Regarding the amount of time between the offenses, the Court notes that "temporal remoteness depreciates the probity of the extrinsic offense." United States v. Beechum, 582 F.2d 898, 915 (5th Cir. 1978). Here, Juarez allegedly participated in the charged offense, as well as the other drug conspiracies, at roughly the same time. According to the indictment, Juarez's conspiracy to distribute cocaine began "at a time unknown" and continued until about 2012. Juarez's conspiracy to possess firearms began sometime prior to July 17, 2013, and continued until April 2015.

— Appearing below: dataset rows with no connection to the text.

-- ==== Sys2Proof/Laws/State.lean ====
section
/-!
SUPPORT. What each named update of the state leaves alone, one lemma a field, and what it changes.
-/

namespace Sys2Proof.Machine

/-! ### What an update changes -/

@[simp] theorem State.setCtx_ctxs (s : State) (k : Nat) (c : Context) : (s.setCtx k c).ctxs = sset noCtx s.ctxs k c := rfl
@[simp] theorem State.setCore_cores (s : State) (n : Nat) (c : Core) :
    (s.setCore n c).cores = sset noCore s.cores n c := rfl
@[simp] theorem State.memWrite_mem (s : State) (a : Nat) (bs : List Byte) : (s.memWrite a bs).mem = swrite 0 s.mem a bs := rfl
@[simp] theorem State.drawn_free (s : State) : s.drawn.free = s.free + 1 := rfl
@[simp] theorem State.modPseudo_pcs (s : State) (n : Nat) (f : Pseudo → Pseudo) :
    (s.modPseudo n f).pcs = sset noPseudo s.pcs n (f (s.pseudo n)) := rfl
@[simp] theorem State.modLink_links (s : State) (n : Nat) (f : Link → Link) :
    (s.modLink n f).links = sset {} s.links n (f (s.link n)) := rfl
@[simp] theorem State.modLoan_loans (s : State) (n : Nat) (f : Loan → Loan) :
    (s.modLoan n f).loans = s.loans.map (fun l => if l.id = n then f l else l) := rfl
@[simp] theorem State.emit_buf (s : State) (n r : Nat) (e : Event) :
    (s.emit n r e).cur = { s.cur with buf := s.cur.buf ++ [⟨s.now + n, r, e⟩] } := rfl
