@[simp] theorem State.enterHandler_mem (s : State) (k : Nat) :
    (s.enterHandler k).mem = s.mem := by rw [State.enterHandler_eq]
@[simp] theorem State.enterHandler_badCols (s : State) (k : Nat) :
    (s.enterHandler k).badCols = s.badCols := by rw [State.enterHandler_eq]
@[simp] theorem State.enterHandler_cores (s : State) (k : Nat) :
    (s.enterHandler k).cores = s.cores := by rw [State.enterHandler_eq]
@[simp] theorem State.enterHandler_pcs (s : State) (k : Nat) :
    (s.enterHandler k).pcs = s.pcs := by rw [State.enterHandler_eq]
@[simp] theorem State.enterHandler_errata (s : State) (k : Nat) :
    (s.enterHandler k).errata = s.errata := by rw [State.enterHandler_eq]
@[simp] theorem State.enterHandler_bars (s : State) (k : Nat) :
    (s.enterHandler k).bars = s.bars := by rw [State.enterHandler_eq]
@[simp] theorem State.enterHandler_now (s : State) (k : Nat) :
    (s.enterHandler k).now = s.now := by rw [State.enterHandler_eq]
@[simp] theorem State.enterHandler_launches (s : State) (k : Nat) :
    (s.enterHandler k).launches = s.launches := by rw [State.enterHandler_eq]
@[simp] theorem State.enterHandler_latches (s : State) (k : Nat) :
    (s.enterHandler k).latches = s.latches := by rw [State.enterHandler_eq]
@[simp] theorem State.enterHandler_loans (s : State) (k : Nat) :
    (s.enterHandler k).loans = s.loans := by rw [State.enterHandler_eq]
@[simp] theorem State.enterHandler_timing (s : State) (k : Nat) :
    (s.enterHandler k).timing = s.timing := by rw [State.enterHandler_eq]
@[simp] theorem State.enterHandler_owners (s : State) (k : Nat) :
    (s.enterHandler k).owners = s.owners := by rw [State.enterHandler_eq]
@[simp] theorem State.enterHandler_skew (s : State) (k : Nat) :
    (s.enterHandler k).skew = s.skew := by rw [State.enterHandler_eq]
@[simp] theorem State.enterHandler_free (s : State) (k : Nat) :
    (s.enterHandler k).free = s.free := by rw [State.enterHandler_eq]
@[simp] theorem State.enterHandler_todo (s : State) (k : Nat) :
    (s.enterHandler k).todo = s.todo := by rw [State.enterHandler_eq]
@[simp] theorem State.enterHandler_agenda (s : State) (k : Nat) :
    (s.enterHandler k).agenda = s.agenda := by rw [State.enterHandler_eq]
@[simp] theorem State.resolveCtx_links (s : State) (k : Nat) :
    (s.resolveCtx k).links = s.links := by rw [State.resolveCtx_eq]
@[simp] theorem State.issueTrap_links (s : State) (c : Nat) (i : Reg) :
    (s.issueTrap c i).links = s.links := by rw [State.issueTrap_eq]
@[simp] theorem State.raiseTrap_links (s : State) (k c : Nat) (d : Bool) (pc : Word) (i : Reg) (m : Bool) :
    (s.raiseTrap k c d pc i m).links = s.links := by rw [State.raiseTrap_eq]

@[simp] theorem State.timedTransition_mem (s : State) (o : Origin) (n sh : Nat) (t : Trans) :
    (s.timedTransition o n sh t).mem = s.mem := by rw [State.timedTransition_eq]
@[simp] theorem State.timedTransition_badCols (s : State) (o : Origin) (n sh : Nat) (t : Trans) :
    (s.timedTransition o n sh t).badCols = s.badCols := by rw [State.timedTransition_eq]
@[simp] theorem State.timedTransition_cores (s : State) (o : Origin) (n sh : Nat) (t : Trans) :
    (s.timedTransition o n sh t).cores = s.cores := by rw [State.timedTransition_eq]
@[simp] theorem State.timedTransition_pcs (s : State) (o : Origin) (n sh : Nat) (t : Trans) :
    (s.timedTransition o n sh t).pcs = s.pcs := by rw [State.timedTransition_eq]
@[simp] theorem State.timedTransition_errata (s : State) (o : Origin) (n sh : Nat) (t : Trans) :
    (s.timedTransition o n sh t).errata = s.errata := by rw [State.timedTransition_eq]
@[simp] theorem State.timedTransition_bars (s : State) (o : Origin) (n sh : Nat) (t : Trans) :
    (s.timedTransition o n sh t).bars = s.bars := by rw [State.timedTransition_eq]
@[simp] theorem State.timedTransition_now (s : State) (o : Origin) (n sh : Nat) (t : Trans) :
    (s.timedTransition o n sh t).now = s.now := by rw [State.timedTransition_eq]
@[simp] theorem State.timedTransition_launches (s : State) (o : Origin) (n sh : Nat) (t : Trans) :
    (s.timedTransition o n sh t).launches = s.launches := by rw [State.timedTransition_eq]
@[simp] theorem State.timedTransition_latches (s : State) (o : Origin) (n sh : Nat) (t : Trans) :
    (s.timedTransition o n sh t).latches = s.latches := by rw [State.timedTransition_eq]
@[simp] theorem State.timedTransition_loans (s : State) (o : Origin) (n sh : Nat) (t : Trans) :
    (s.timedTransition o n sh t).loans = s.loans := by rw [State.timedTransition_eq]
@[simp] theorem State.timedTransition_timing (s : State) (o : Origin) (n sh : Nat) (t : Trans) :
    (s.timedTransition o n sh t).timing = s.timing := by rw [State.timedTransition_eq]
@[simp] theorem State.timedTransition_owners (s : State) (o : Origin) (n sh : Nat) (t : Trans) :
    (s.timedTransition o n sh t).owners = s.owners := by rw [State.timedTransition_eq]
@[simp] theorem State.timedTransition_skew (s : State) (o : Origin) (n sh : Nat) (t : Trans) :
    (s.timedTransition o n sh t).skew = s.skew := by rw [State.timedTransition_eq]
@[simp] theorem State.timedTransition_free (s : State) (o : Origin) (n sh : Nat) (t : Trans) :
    (s.timedTransition o n sh t).free = s.free := by rw [State.timedTransition_eq]
@[simp] theorem State.timedTransition_links (s : State) (o : Origin) (n sh : Nat) (t : Trans) :
    (s.timedTransition o n sh t).links = s.links := by rw [State.timedTransition_eq]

Finally, to avoid potentially overwhelming the intrinsic evidence of the crimes charged, the Court will allow the Government only one day in which to present its extrinsic evidence. This evidence must also be presented separately from the Government's case-in-chief evidence. The Government's presenting the extrinsic evidence in this manner will avoid confusing the issues or needlessly presenting cumulative evidence. Further, the Court's limiting instruction will be more effective if the extrinsic evidence is presented separately. Therefore, subject to these limitations, the Court will permit the Government to introduce the extrinsic offense evidence at trial.
For the foregoing reasons, the Court GRANTS the Government's motion to introduce extrinsic evidence of Juarez's involvement in other drug conspiracies.
IT IS ORDERED that the Government shall present the extrinsic evidence separately from its case-in-chief evidence and that the presentation of extrinsic evidence shall not exceed one day of testimony. The Court will provide the jury with a limiting instruction when the evidence is presented and again before the jury retires for deliberation.